Print every entry exactly as written.

[SUPPLIED DATA — start]

/-- 7733 and 7734 complete with AQ times 10^5 plus the five digits where that fits 34 bits and the digits are formatted. Where the
five words can be read both complete. If every digit (bits 3 to 0, or 18 to 15) is at most 9, the rest of the half-word's
upper bits are 0 and AQ * 100000 + n is at most 2^34 - 1, that is the final AQ, the word at ybar holding the most significant
digit (D28); otherwise AQ is open (U14). P is the next address. Every other register of the machine, every word of storage and
every parity bit is unchanged; of the control registers only f1 of the IFR changes (R36, D4; open where ybar is not used, log
30), and a newly loaded IFR comes into force. Directly after 7761 no word of the operand is limit-checked: the model's choice
(log 56). (44_arith_decimal.md R331, 44_arith_decimal.md R332) -/
def Obligations.DecimalConvertCompletes : Prop :=
  let form := fun (i : BitVec 3 → BitVec 15 → Instr) (lo : Nat) =>
    ∀ b y s, wordsReadable b y 5 s = true →
      let digit := fun n => ((operandWord b y n s).extractLsb' lo 4).toNat
      let clear := fun n => (operandWord b y n s).extractLsb' (lo + 6) 9 = 0
      let r := (s.a ++ s.q).toNat * 100000 + (digit 0 * 10000 + digit 1 * 1000 + digit 2 * 100 + digit 3 * 10 + digit 4)
      Answers (exec (i b y) s) fun t =>
        ((∀ n < 5, digit n ≤ 9 ∧ clear n) ∧ r ≤ 2 ^ 34 - 1 → (t.a ++ t.q).toNat = r) ∧
          t.pc = s.pc ∧ t.ctl = (noteStorage b y s).ctl ∧ Kept s t
  form .decimalConvertLower 0 ∧ form .decimalConvertUpper 15

/-- 7711, 7712, 7715 and 7716 complete with the digits, sign, zones and carry of the common procedure and their whole frame. On
operands that can be had all four complete. Where every digit is at most 9, with the operand's sign reversed for 7712 and 7716
and c the old f5 (7715) or f4 (7716), else 0: like signs give (a + b + c) mod 10^10, the common sign, and carry iff a + b + c
is 10^10 or more; unlike signs form t = b + c plus the tens (7711, 7712) or nines complement (7715, 7716) of a: a carry out of
t leaves t - 10^10 with the operand's sign, none the same complement of t with AQ's sign (D26). For 7711 and 7712 a sum below
10^10 is the algebraic one. The carry is the new f5 (7711, 7715) or f4 (7712, 7716), even while the IFR is held. With a digit
above 9 digits, sign and that flag are open (U13). The zone bits are kept, above such digits too (log 23). No other bit of the
control registers changes but f1 (R36) and the activation of a newly loaded IFR; P is the next address and all else is as
before. Directly after 7761 no word of the operand is limit-checked: the model's choice (log 56). (44_arith_decimal.md R322,
44_arith_decimal.md R323, 44_arith_decimal.md R324, 44_arith_decimal.md R325, 44_arith_decimal.md R326, 44_arith_decimal.md
R328, 44_arith_decimal.md R329, 44_arith_decimal.md R333) -/
def Obligations.DecimalAdditionsComplete : Prop :=
  let value := fun (z : DWord) => if z.getLsbD 4 then (decMag z : Int) else -(decMag z : Int)
  let form := fun (i : BitVec 3 → BitVec 15 → Instr) (subtract multi : Bool) =>
    ∀ b y s, doubleReadable b y s = true →
      let x : DWord := s.a ++ s.q
      let m := doubleValue b y s
      let n := noteStorage b y s
      let flag := if subtract then 23 else 24
      let c := if multi then (s.ctl.ifr.getLsbD flag).toNat else 0
      let plusM := if subtract then !m.getLsbD 4 else m.getLsbD 4
      let base := if multi then 10 ^ 10 - 1 else 10 ^ 10
      let like := decMag x + decMag m + c
      let unlike := base - decMag x + decMag m + c
      Answers (exec (i b y) s) fun t =>
        let z : DWord := t.a ++ t.q
        (decValid x = true → decValid m = true →
          decValid z = true ∧
          (x.getLsbD 4 = plusM → decMag z = like % 10 ^ 10 ∧ z.getLsbD 4 = plusM ∧ t.ctl.ifr.getLsbD flag = decide (10 ^ 10 ≤ like)) ∧
          (x.getLsbD 4 ≠ plusM → 10 ^ 10 ≤ unlike →
            decMag z = unlike - 10 ^ 10 ∧ z.getLsbD 4 = plusM ∧ t.ctl.ifr.getLsbD flag = true) ∧
          (x.getLsbD 4 ≠ plusM → unlike < 10 ^ 10 →
            decMag z = base - unlike ∧ z.getLsbD 4 = x.getLsbD 4 ∧ t.ctl.ifr.getLsbD flag = false) ∧
          (multi = false → (value x + (if subtract then -1 else 1) * value m).natAbs < 10 ^ 10 →
            value z = value x + (if subtract then -1 else 1) * value m)) ∧
        (∀ i < 10, z.getLsbD (6 * i + 5) = x.getLsbD (6 * i + 5) ∧ (i ≠ 0 → z.getLsbD (6 * i + 4) = x.getLsbD (6 * i + 4))) ∧
        t.ctl = { n.ctl with ifr := t.ctl.ifr } ∧ (∀ i < 30, i ≠ flag → t.ctl.ifr.getLsbD i = n.ctl.ifr.getLsbD i) ∧
        t.pc = s.pc ∧ Kept s t
  form .decimalAdd false false ∧ form .decimalSubtract true false ∧ form .decimalAddCarry false true ∧
  form .decimalSubtractBorrow true true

[SUPPLIED DATA — finish]

* [SOLVED EXERCISE]:
/-- 7733 and 7734 complete with AQ times 10^5 plus the five digits where that fits 34 bits and the digits are formatted. Where the
five words can be read both complete. If every digit (bits 3 to 0, or 18 to 15) is at most 9, the rest of the half-word's
upper bits are 0 and AQ * 100000 + n is at most 2^34 - 1, that is the final AQ, the word at ybar holding the most significant
digit (D28); otherwise AQ is open (U14). P is the next address. Every other register of the machine, every word of storage and
every parity bit is unchanged; of the control registers only f1 of the IFR changes (R36, D4; open where ybar is not used, log
30), and a newly loaded IFR comes into force. Directly after 7761 no word of the operand is limit-checked: the model's choice
(log 56). (44_arith_decimal.md R331, 44_arith_decimal.md R332) -/
def Obligations.DecimalConvertCompletes : Prop :=
  let form := fun (i : BitVec 3 → BitVec 15 → Instr) (lo : Nat) =>
    ∀ b y s, wordsReadable b y 5 s = true →
      let digit := fun n => ((operandWord b y n s).extractLsb' lo 4).toNat
      let clear := fun n => (operandWord b y n s).extractLsb' (lo + 6) 9 = 0
      let r := (s.a ++ s.q).toNat * 100000 + (digit 0 * 10000 + digit 1 * 1000 + digit 2 * 100 + digit 3 * 10 + digit 4)
      Answers (exec (i b y) s) fun t =>
        ((∀ n < 5, digit n ≤ 9 ∧ clear n) ∧ r ≤ 2 ^ 34 - 1 → (t.a ++ t.q).toNat = r) ∧
          t.pc = s.pc ∧ t.ctl = (noteStorage b y s).ctl ∧ Kept s t
  form .decimalConvertLower 0 ∧ form .decimalConvertUpper 15

/-- 7711, 7712, 7715 and 7716 complete with the digits, sign, zones and carry of the common procedure and their whole frame. On
operands that can be had all four complete. Where every digit is at most 9, with the operand's sign reversed for 7712 and 7716
and c the old f5 (7715) or f4 (7716), else 0: like signs give (a + b + c) mod 10^10, the common sign, and carry iff a + b + c
is 10^10 or more; unlike signs form t = b + c plus the tens (7711, 7712) or nines complement (7715, 7716) of a: a carry out of
t leaves t - 10^10 with the operand's sign, none the same complement of t with AQ's sign (D26). For 7711 and 7712 a sum below
10^10 is the algebraic one. The carry is the new f5 (7711, 7715) or f4 (7712, 7716), even while the IFR is held. With a digit
above 9 digits, sign and that flag are open (U13). The zone bits are kept, above such digits too (log 23). No other bit of the
control registers changes but f1 (R36) and the activation of a newly loaded IFR; P is the next address and all else is as
before. Directly after 7761 no word of the operand is limit-checked: the model's choice (log 56). (44_arith_decimal.md R322,
44_arith_decimal.md R323, 44_arith_decimal.md R324, 44_arith_decimal.md R325, 44_arith_decimal.md R326, 44_arith_decimal.md
R328, 44_arith_decimal.md R329, 44_arith_decimal.md R333) -/
def Obligations.DecimalAdditionsComplete : Prop :=
  let value := fun (z : DWord) => if z.getLsbD 4 then (decMag z : Int) else -(decMag z : Int)
  let form := fun (i : BitVec 3 → BitVec 15 → Instr) (subtract multi : Bool) =>
    ∀ b y s, doubleReadable b y s = true →
      let x : DWord := s.a ++ s.q
      let m := doubleValue b y s
      let n := noteStorage b y s
      let flag := if subtract then 23 else 24
      let c := if multi then (s.ctl.ifr.getLsbD flag).toNat else 0
      let plusM := if subtract then !m.getLsbD 4 else m.getLsbD 4
      let base := if multi then 10 ^ 10 - 1 else 10 ^ 10
      let like := decMag x + decMag m + c
      let unlike := base - decMag x + decMag m + c
      Answers (exec (i b y) s) fun t =>
        let z : DWord := t.a ++ t.q
        (decValid x = true → decValid m = true →
          decValid z = true ∧
          (x.getLsbD 4 = plusM → decMag z = like % 10 ^ 10 ∧ z.getLsbD 4 = plusM ∧ t.ctl.ifr.getLsbD flag = decide (10 ^ 10 ≤ like)) ∧
          (x.getLsbD 4 ≠ plusM → 10 ^ 10 ≤ unlike →
            decMag z = unlike - 10 ^ 10 ∧ z.getLsbD 4 = plusM ∧ t.ctl.ifr.getLsbD flag = true) ∧
          (x.getLsbD 4 ≠ plusM → unlike < 10 ^ 10 →
            decMag z = base - unlike ∧ z.getLsbD 4 = x.getLsbD 4 ∧ t.ctl.ifr.getLsbD flag = false) ∧
          (multi = false → (value x + (if subtract then -1 else 1) * value m).natAbs < 10 ^ 10 →
            value z = value x + (if subtract then -1 else 1) * value m)) ∧
        (∀ i < 10, z.getLsbD (6 * i + 5) = x.getLsbD (6 * i + 5) ∧ (i ≠ 0 → z.getLsbD (6 * i + 4) = x.getLsbD (6 * i + 4))) ∧
        t.ctl = { n.ctl with ifr := t.ctl.ifr } ∧ (∀ i < 30, i ≠ flag → t.ctl.ifr.getLsbD i = n.ctl.ifr.getLsbD i) ∧
        t.pc = s.pc ∧ Kept s t
  form .decimalAdd false false ∧ form .decimalSubtract true false ∧ form .decimalAddCarry false true ∧
  form .decimalSubtractBorrow true true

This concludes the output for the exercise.